Explaining why with explainable AI
A meaningful conversation doesn’t just gauge and predict the likely sentiment of the customer, it also allows the AI chatbot to self-report its own intentions when making expressions or statements.
What seems like an expression of sympathy can instead look like a microaggression to a human customer if the timing of a facial response is off, or if the language seems ironic or clueless to its context.
An explainable AI solution may show the inference source code or ML training data that created a decision or prediction. But explainability can happen within a conversation.
The customer above utters the one-word question “Why?” when asked for the police report. Eva tells him “We’re asking because we need the police report number to file a claim to replace a stolen phone.”
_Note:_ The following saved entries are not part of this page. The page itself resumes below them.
-- ==== Sys2Proof/Machine/Registers.lean ====
section
/-! DEFINITION. Device registers as the host writes them: who reaches them (10 R274, R277), and what a write does, block by block (02
R59, 03 R90, 08 R241, 10 R281, R284, 11 R323, R324, R329, R341, 12 R376, R377, 14 R440, 15 R455, R464, 16 R485). -/

namespace Sys2Proof.Machine

/-! ### Access (R9, R274, R277) -/

/-- Ramalink carries transactions: it has trained, and the module runs. -/
def State.hostUp (s : State) : Bool := s.rlLanes != 0 && s.crest.powered

/-- An access that may not reach its window is dropped and recorded (R274). -/
def State.funcDrop (s : State) (f : Nat) (write : Bool) (addr : Nat) : State :=
  s.noteDev 0x501 (leBytes 1 f ++ leBytes 1 (if write then 1 else 0) ++ zeros 6 ++ leBytes 8 addr)

/-- An access of function `f` to the MGMT window. -/
def State.mgmtAccess (s : State) (f : Nat) (write : Bool) (addr : Nat) (g : State → State) : State :=
  if !s.hostUp then s else if f ≠ 0 then (s.funcDrop f write addr).settle else (g s).settle

def State.mgmtWrite (s : State) (f addr : Nat) (g : State → State) : State := s.mgmtAccess f true addr g

/-- A function reaches a context's page and apertures: it owns the context, or is function 0. -/
def State.reaches (s : State) (f c : Nat) : Bool := f == 0 || ((s.ctx c).state != 0 && (s.ctx c).func.toNat == f)

/-- Bits [lo + n − 1 : lo] of a word. -/
def wb (v : W64) (lo n : Nat) : Nat := bits v.toNat lo n
def clampTo (v lo hi : Nat) : Nat := Nat.max lo (Nat.min hi v)

/-- An event counter takes the value written (R59, R339). -/
def set32 (v : W64) : BitVec 32 := BitVec.ofNat 32 (v.toNat % 2 ^ 32)

/-! ### BEAT_ (R42, R46, R56, R57, R59) -/

/-- The largest declared count of a loaded program. -/
def State.maxBudget (s : State) : Nat :=
  s.parts.foldl (fun (n : Nat) (q : Nat × Part) => match q.2.model with
    | some m => m.programs.foldl (fun (n : Nat) (p : Nat × Program) => Nat.max n p.2.budget) n
    | none => n) 0

/-- The shapes of R42. -/
def shapeOk (period saddle : Nat) : Bool :=
  decide (20 ≤ period) && decide (period ≤ 1000) && decide (1 ≤ saddle) && decide (saddle ≤ 10) && decide (saddle + 15 ≤ period)

/-- The refusal of arming a shape, in the order of R57; 0 for none. -/
def State.stageCause (s : State) : Nat :=
  let b := s.beat
  let p := b.periodNext.toNat
  let d := b.saddleNext.toNat
  if !b.aligned then causeUnaligned
  else if b.staged.isSome then causeBusy
  else if b.stageTarget.toNat < s.now + 2 then causeNear
  else if !shapeOk p d then causeShape
  else if budgetOf p d (stepMHz b.loadFloor.toNat) < s.maxBudget then causeBudget
  else 0

/-- A refusal leaves a pending change as it is, and only CAUSE records it (R57, R59). -/
def State.stageRefuse (s : State) (c : Nat) : State :=
  ({ s with beat := { s.beat with stageCause := BitVec.ofNat 4 c, stageState := if s.beat.staged.isSome then 1 else 3 } }).raise 8

/-- ARM of BEAT_STAGE_CTRL. -/
def State.armShape (s : State) : State :=
  match s.stageCause with
  | 0 =>
    let b := s.beat
    let g : Staged := { target := b.stageTarget.toNat, period := b.periodNext.toNat, saddle := b.saddleNext.toNat }
    { s with beat := { b with staged := some g, stageState := 1 } }
  | c => s.stageRefuse c

/-- CANCEL of BEAT_STAGE_CTRL. -/
def State.cancelShape (s : State) : State :=
  match s.beat.staged with
  | none => s
  | some g => if g.target < s.now + 2 then s.stageRefuse causeLate else { s with beat := { s.beat with staged := none, stageState := 0 } }

def Beat.writeCtrl (b : Beat) (v : W64) : Beat :=
  { b with holdoverMax := BitVec.ofNat 8 (wb v 16 8), srcPort := BitVec.ofNat 5 (wb v 8 5),
           src := if wb v 0 2 = 3 then b.src else BitVec.ofNat 2 (wb v 0 2) }

def Beat.writeTiming (b : Beat) (v : W64) : Beat :=
  { b with loadFloor := BitVec.ofNat 4 (wb v 48 4), timeoutDef := BitVec.ofNat 8 (wb v 32 8),
           markTol := BitVec.ofNat 8 (clampTo (wb v 16 8) 10 200), tolIn := BitVec.ofNat 8 (clampTo (wb v 0 8) 10 200) }
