-- ==== Sys2Proof/Machine/Dispatch.lean ====
section
/-! DEFINITION. The dispatch of a command to its meaning: one arm per row of the table of operations and events. -/

namespace Sys2Proof.Machine

/-- The effect of a command on everything but the queue. -/
def exec (i : Instr) (s : State) : Host.Outcome State Fault Refusal :=
  match i with
  | .registerWrite f addr width v => Sys2Proof.Machine.execRegisterWrite f addr width v s
  | .apertureWrite f addr data => Sys2Proof.Machine.execApertureWrite f addr data s
  | .apertureRead f addr len => Sys2Proof.Machine.execApertureRead f addr len s
  | .doorbell f c n tail => Sys2Proof.Machine.execDoorbell f c n tail s
  | .resume f c n tail => Sys2Proof.Machine.execResume f c n tail s
  | .packetFetch g => Sys2Proof.Machine.execPacketFetch g s
  | .commandIssue pt t leg => Sys2Proof.Machine.execCommandIssue pt t leg s
  | .blockDoneAck b cycles => Sys2Proof.Machine.execBlockDoneAck b cycles s
  | .saddleWindowOpen o => Sys2Proof.Machine.execSaddleWindowOpen o s
  | .beatEdge o => Sys2Proof.Machine.execBeatEdge o s
  | .heldExpiry c => Sys2Proof.Machine.execHeldExpiry c s
  | .beatInEdge offNs o => Sys2Proof.Machine.execBeatInEdge offNs o s
  | .holdoverEdge o => Sys2Proof.Machine.execHoldoverEdge o s
  | .commandHang id => Sys2Proof.Machine.execCommandHang id s
  | .waitTimeout id => Sys2Proof.Machine.execWaitTimeout id s
  | .versionBusy id => Sys2Proof.Machine.execVersionBusy id s
  | .drainTimeout pt => Sys2Proof.Machine.execDrainTimeout pt s
  | .streamOpen h p => Sys2Proof.Machine.execStreamOpen h p s
  | .streamClose h lstream => Sys2Proof.Machine.execStreamClose h lstream s
  | .loadsetLoadPlace h p => Sys2Proof.Machine.execLoadsetLoadPlace h p s
  | .loadsetLoadVerify h p => Sys2Proof.Machine.execLoadsetLoadVerify h p s
  | .loadsetUnload h => Sys2Proof.Machine.execLoadsetUnload h s
  | .adapterAttachPlace h p => Sys2Proof.Machine.execAdapterAttachPlace h p s
  | .adapterAttachVerify h p => Sys2Proof.Machine.execAdapterAttachVerify h p s
  | .adapterDetach h region => Sys2Proof.Machine.execAdapterDetach h region s
  | .run h p => Sys2Proof.Machine.execRun h p s
  | .copy h p => Sys2Proof.Machine.execCopy h p s
  | .fill h p => Sys2Proof.Machine.execFill h p s
  | .reduce h p => Sys2Proof.Machine.execReduce h p s
  | .gather h p => Sys2Proof.Machine.execGather h p s
  | .broadcast h p => Sys2Proof.Machine.execBroadcast h p s
  | .normreduce h p => Sys2Proof.Machine.execNormreduce h p s
  | .permute h p => Sys2Proof.Machine.execPermute h p s
  | .routeOpen h p => Sys2Proof.Machine.execRouteOpen h p s
  | .routeDispatch h p => Sys2Proof.Machine.execRouteDispatch h p s
  | .routeClose h p => Sys2Proof.Machine.execRouteClose h p s
  | .routeRetrace h p => Sys2Proof.Machine.execRouteRetrace h p s
  | .routeReturn h p => Sys2Proof.Machine.execRouteReturn h p s
  | .routeForceSeal h p => Sys2Proof.Machine.execRouteForceSeal h p s
  | .routeCounts h p => Sys2Proof.Machine.execRouteCounts h p s
  | .routeXset h p => Sys2Proof.Machine.execRouteXset h p s
  | .combineForward h p => Sys2Proof.Machine.execCombineForward h p s
  | .combineRetrace h p => Sys2Proof.Machine.execCombineRetrace h p s
  | .weightSwitchStage h p => Sys2Proof.Machine.execWeightSwitchStage h p s
  | .weightSwitchVerify h p => Sys2Proof.Machine.execWeightSwitchVerify h p s
  | .weightSwitchSwitch h holdNew limit => Sys2Proof.Machine.execWeightSwitchSwitch h holdNew limit s
  | .weightSwitchAbort h => Sys2Proof.Machine.execWeightSwitchAbort h s
  | .optstep h p => Sys2Proof.Machine.execOptstep h p s
  | .fence h => Sys2Proof.Machine.execFence h s
  | .signalAdd h sig v => Sys2Proof.Machine.execSignalAdd h sig v s
  | .signalSet h sig v => Sys2Proof.Machine.execSignalSet h sig v s
  | .wait h sig limit v => Sys2Proof.Machine.execWait h sig limit v s
  | .preempt h target holdBeats => Sys2Proof.Machine.execPreempt h target holdBeats s
  | .preemptResume h target => Sys2Proof.Machine.execPreemptResume h target s
  | .contextReset h target => Sys2Proof.Machine.execContextReset h target s
  | .partitionConfig h layout => Sys2Proof.Machine.execPartitionConfig h layout s
  | .modeStageArm h newEpoch target => Sys2Proof.Machine.execModeStageArm h newEpoch target s
  | .modeStageCancel h => Sys2Proof.Machine.execModeStageCancel h s
  | .censusRead h dst clear => Sys2Proof.Machine.execCensusRead h dst clear s
  | .accountRead h p => Sys2Proof.Machine.execAccountRead h p s
  | .mm b f => Sys2Proof.Machine.execMm b f s
  | .drainEnd b upset => Sys2Proof.Machine.execDrainEnd b upset s
  | .cvt b v echo => Sys2Proof.Machine.execCvt b v echo s
  | .add b v echo => Sys2Proof.Machine.execAdd b v echo s
  | .sub b v echo => Sys2Proof.Machine.execSub b v echo s
  | .mul b v echo => Sys2Proof.Machine.execMul b v echo s
  | .fma b v echo => Sys2Proof.Machine.execFma b v echo s
  | .min b v echo => Sys2Proof.Machine.execMin b v echo s
  | .max b v echo => Sys2Proof.Machine.execMax b v echo s
  | .cmp b v echo => Sys2Proof.Machine.execCmp b v echo s
  | .sel b v echo => Sys2Proof.Machine.execSel b v echo s
  | .abs b v echo => Sys2Proof.Machine.execAbs b v echo s
  | .neg b v echo => Sys2Proof.Machine.execNeg b v echo s
  | .exp2 b v echo => Sys2Proof.Machine.execExp2 b v echo s
  | .log2 b v echo => Sys2Proof.Machine.execLog2 b v echo s
  | .recip b v echo => Sys2Proof.Machine.execRecip b v echo s
  | .rsqrt b v echo => Sys2Proof.Machine.execRsqrt b v echo s
  | .sqrt b v echo => Sys2Proof.Machine.execSqrt b v echo s
  | .sigmoid b v echo => Sys2Proof.Machine.execSigmoid b v echo s
  | .tanh b v echo => Sys2Proof.Machine.execTanh b v echo s
  | .relu b v echo => Sys2Proof.Machine.execRelu b v echo s
  | .softplus b v echo => Sys2Proof.Machine.execSoftplus b v echo s
  | .dsig b v echo => Sys2Proof.Machine.execDsig b v echo s
  | .dtanh b v echo => Sys2Proof.Machine.execDtanh b v echo s
  | .drelu b v echo => Sys2Proof.Machine.execDrelu b v echo s
  | .dexp b v echo => Sys2Proof.Machine.execDexp b v echo s
  | .drecip b v echo => Sys2Proof.Machine.execDrecip b v echo s
  | .drsqrt b v echo => Sys2Proof.Machine.execDrsqrt b v echo s
  | .dsoftmax b v => Sys2Proof.Machine.execDsoftmax b v s
  | .rsum b v => Sys2Proof.Machine.execRsum b v s
  | .rmax b v => Sys2Proof.Machine.execRmax b v s
  | .rssq b v => Sys2Proof.Machine.execRssq b v s
  | .randu b v => Sys2Proof.Machine.execRandu b v s
  | .randn b v => Sys2Proof.Machine.execRandn b v s
  | .occ b v => Sys2Proof.Machine.execOcc b v s
  | .gate b g => Sys2Proof.Machine.execGate b g s
  | .ldb b m => Sys2Proof.Machine.execLdb b m s
  | .stb b m => Sys2Proof.Machine.execStb b m s
  | .ldt b m => Sys2Proof.Machine.execLdt b m s
  | .stt b m => Sys2Proof.Machine.execStt b m s
  | .dmaTransferEnd b => Sys2Proof.Machine.execDmaTransferEnd b s
  | .send b m => Sys2Proof.Machine.execSend b m s
  | .recv b m => Sys2Proof.Machine.execRecv b m s
  | .pdisp b m => Sys2Proof.Machine.execPdisp b m s
  | .ptake b m => Sys2Proof.Machine.execPtake b m s
  | .tqpop b a8 => Sys2Proof.Machine.execTqpop b a8 s
  | .tqwait b a8 => Sys2Proof.Machine.execTqwait b a8 s
  | .syncFence b mask => Sys2Proof.Machine.execSyncFence b mask s
  | .bar b => Sys2Proof.Machine.execBar b s
  | .syncSignal b sig v => Sys2Proof.Machine.execSyncSignal b sig v s
  | .land b ch => Sys2Proof.Machine.execLand b ch s
  | .ctlEnd b => Sys2Proof.Machine.execCtlEnd b s
  | .budget b imm => Sys2Proof.Machine.execBudget b imm s
  | .loop b dst sa imm body => Sys2Proof.Machine.execLoop b dst sa imm body s
  | .seti b dst imm => Sys2Proof.Machine.execSeti b dst imm s
  | .addi b dst sa imm => Sys2Proof.Machine.execAddi b dst sa imm s
  | .muli b dst sa imm => Sys2Proof.Machine.execMuli b dst sa imm s
  | .madd b dst sa sb imm => Sys2Proof.Machine.execMadd b dst sa sb imm s
  | .divi b dst sa imm => Sys2Proof.Machine.execDivi b dst sa imm s
  | .modi b dst sa imm => Sys2Proof.Machine.execModi b dst sa imm s
  | .beatStageArm f => Sys2Proof.Machine.execBeatStageArm f s
  | .beatStageCancel f => Sys2Proof.Machine.execBeatStageCancel f s
  | .censSelWrite f v => Sys2Proof.Machine.execCensSelWrite f v s
  | .censClrCtx f => Sys2Proof.Machine.execCensClrCtx f s
  | .censClrSel f => Sys2Proof.Machine.execCensClrSel f s
  | .passSelWrite f v => Sys2Proof.Machine.execPassSelWrite f v s
  | .passClrSel f => Sys2Proof.Machine.execPassClrSel f s
  | .ptNextWrite f n v => Sys2Proof.Machine.execPtNextWrite f n v s
  | .ptModeArm f => Sys2Proof.Machine.execPtModeArm f s
  | .ptModeCancel f => Sys2Proof.Machine.execPtModeCancel f s
  | .applyIdle f => Sys2Proof.Machine.execApplyIdle f s
  | .schedSwap f n v => Sys2Proof.Machine.execSchedSwap f n v s
  | .schedCancel f n v => Sys2Proof.Machine.execSchedCancel f n v s
  | .ctxCreate f c => Sys2Proof.Machine.execCtxCreate f c s
  | .ctxDestroy f c => Sys2Proof.Machine.execCtxDestroy f c s
  | .ctxRselWrite f c v => Sys2Proof.Machine.execCtxRselWrite f c v s
  | .acctSelWrite f v => Sys2Proof.Machine.execAcctSelWrite f v s
  | .acctClrSel f => Sys2Proof.Machine.execAcctClrSel f s
  | .retrain f n v => Sys2Proof.Machine.execRetrain f n v s
  | .bistImgData f v => Sys2Proof.Machine.execBistImgData f v s
  | .bistImgClear f => Sys2Proof.Machine.execBistImgClear f s
  | .bistImgGo f o => Sys2Proof.Machine.execBistImgGo f o s
  | .bistAbort f => Sys2Proof.Machine.execBistAbort f s
  | .bistResSel f v => Sys2Proof.Machine.execBistResSel f v s
  | .cairnRdSeq f v => Sys2Proof.Machine.execCairnRdSeq f v s
  | .cairnClrData f v => Sys2Proof.Machine.execCairnClrData f v s
  | .cairnClrRestart f => Sys2Proof.Machine.execCairnClrRestart f s
  | .cairnClrGo f => Sys2Proof.Machine.execCairnClrGo f s
  | .cairnCodeWrite f n v => Sys2Proof.Machine.execCairnCodeWrite f n v s
  | .irqTgtClaim f t => Sys2Proof.Machine.execIrqTgtClaim f t s
  | .irqTgtComplete f t v => Sys2Proof.Machine.execIrqTgtComplete f t v s
  | .irqTgtIdle f t => Sys2Proof.Machine.execIrqTgtIdle f t s
  | .irqModeWrite f v => Sys2Proof.Machine.execIrqModeWrite f v s
  | .holdoffEnd t => Sys2Proof.Machine.execHoldoffEnd t s
  | .lease m lengthMs verdict => Sys2Proof.Machine.execLease m lengthMs verdict s
  | .leaseLapse => Sys2Proof.Machine.execLeaseLapse s
  | .derateArm m target table => Sys2Proof.Machine.execDerateArm m target table s
  | .derateCancel m => Sys2Proof.Machine.execDerateCancel m s
  | .reset m kind => Sys2Proof.Machine.execReset m kind s
  | .binsRead m first count clear => Sys2Proof.Machine.execBinsRead m first count clear s
  | .standdown r => Sys2Proof.Machine.execStanddown r s
  | .bistEnd => Sys2Proof.Machine.execBistEnd s
  | .wake m => Sys2Proof.Machine.execWake m s
  | .retry r o => Sys2Proof.Machine.execRetry r o s
  | .attest m nonce => Sys2Proof.Machine.execAttest m nonce s
  | .certRead m => Sys2Proof.Machine.execCertRead m s
  | .bistRead m first count => Sys2Proof.Machine.execBistRead m first count s
  | .cairnRead m first max => Sys2Proof.Machine.execCairnRead m first max s
  | .cairnClear m rec => Sys2Proof.Machine.execCairnClear m rec s
  | .startReport port => Sys2Proof.Machine.execStartReport port s
  | .discoverSend p => Sys2Proof.Machine.execDiscoverSend p s
  | .discoverReply p arrival fr => Sys2Proof.Machine.execDiscoverReply p arrival fr s
  | .discover p fenced fr => Sys2Proof.Machine.execDiscover p fenced fr s
  | .beatMarker p offNs num o => Sys2Proof.Machine.execBeatMarker p offNs num o s
  | .epochAnnounce p fenced fr => Sys2Proof.Machine.execEpochAnnounce p fenced fr s
  | .hopAck p nack lseq => Sys2Proof.Machine.execHopAck p nack lseq s
  | .hopCredit p c0 c1 c2 c3 => Sys2Proof.Machine.execHopCredit p c0 c1 c2 c3 s
  | .frameCrcError p lseq => Sys2Proof.Machine.execFrameCrcError p lseq s
  | .reservedFrame p ty => Sys2Proof.Machine.execReservedFrame p ty s
  | .e2eAck fr => Sys2Proof.Machine.execE2eAck fr s
  | .e2eNotready refused fr => Sys2Proof.Machine.execE2eNotready refused fr s
  | .e2eResend ix => Sys2Proof.Machine.execE2eResend ix s
  | .collData fr => Sys2Proof.Machine.execCollData fr s
  | .collAbort fr => Sys2Proof.Machine.execCollAbort fr s
  | .permData fr => Sys2Proof.Machine.execPermData fr s
  | .permMark fr => Sys2Proof.Machine.execPermMark fr s
  | .chanData fr => Sys2Proof.Machine.execChanData fr s
  | .chanCommit fr => Sys2Proof.Machine.execChanCommit fr s
  | .chanCredit fr => Sys2Proof.Machine.execChanCredit fr s
  | .passTry fr a => Sys2Proof.Machine.execPassTry fr a s
  | .passReply fr a pos => Sys2Proof.Machine.execPassReply fr a pos s
  | .passMark fr a kind count => Sys2Proof.Machine.execPassMark fr a kind count s
  | .passRow fr a pos => Sys2Proof.Machine.execPassRow fr a pos s
  | .portTrained p lanes => Sys2Proof.Machine.execPortTrained p lanes s
  | .portFailure p cause => Sys2Proof.Machine.execPortFailure p cause s
  | .ramalinkRetrain lanes => Sys2Proof.Machine.execRamalinkRetrain lanes s
  | .purgeAck purge engine => Sys2Proof.Machine.execPurgeAck purge engine s
  | .quarantine purge engine => Sys2Proof.Machine.execQuarantine purge engine s
  | .edgeAckMiss => Sys2Proof.Machine.execEdgeAckMiss s
  | .unitReady u => Sys2Proof.Machine.execUnitReady u s
  | .cairnRecordWrite => Sys2Proof.Machine.execCairnRecordWrite s
  | .cairnRefill code => Sys2Proof.Machine.execCairnRefill code s
  | .mirrorCopy => Sys2Proof.Machine.execMirrorCopy s
  | .moduleReset => Sys2Proof.Machine.execModuleReset s
  | .start straps o => Sys2Proof.Machine.execStart straps o s
  | .startStepTimeout step cause => Sys2Proof.Machine.execStartStepTimeout step cause s
  | .warmTimeout => Sys2Proof.Machine.execWarmTimeout s
  | .recoverN o => Sys2Proof.Machine.execRecoverN o s
  | .busPowerUp => Sys2Proof.Machine.execBusPowerUp s
  | .busTrip => Sys2Proof.Machine.execBusTrip s
  | .inputExcursion mv => Sys2Proof.Machine.execInputExcursion mv s
  | .thermalThrottle die sensor temp => Sys2Proof.Machine.execThermalThrottle die sensor temp s
  | .thermalTrip sensor temp => Sys2Proof.Machine.execThermalTrip sensor temp s
  | .coolant kind inlet flow => Sys2Proof.Machine.execCoolant kind inlet flow s
  | .inputExcursionEnd mv => Sys2Proof.Machine.execInputExcursionEnd mv s
  | .thermalThrottleEnd die temp => Sys2Proof.Machine.execThermalThrottleEnd die temp s
  | .coolantRestored => Sys2Proof.Machine.execCoolantRestored s
  | .throttleNChange asserted => Sys2Proof.Machine.execThrottleNChange asserted s

end Sys2Proof.Machine
end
This explainability can be backward-chained, i.e. reporting on past events in the conversation or the initial aggregation of the AI graph that lead to this point in time, or forward-looking as above, stating the intentional goals or probabilities of outcomes when explaining the reasoning for a decision.
The Intellyx Take
Futurists like to talk about the “uncanny valley” between early chatbots and the development of conversational AI that is so believable that humans cannot even sense that they aren’t talking to another human.
While that makes for a fascinating thought experiment, the point of an intelligent virtual CSR is not to “fool” the human customer but to deliver better customer outcomes by building up a specialized knowledge domain that understands the customer goals and obstacles of the industry theater it is deployed in.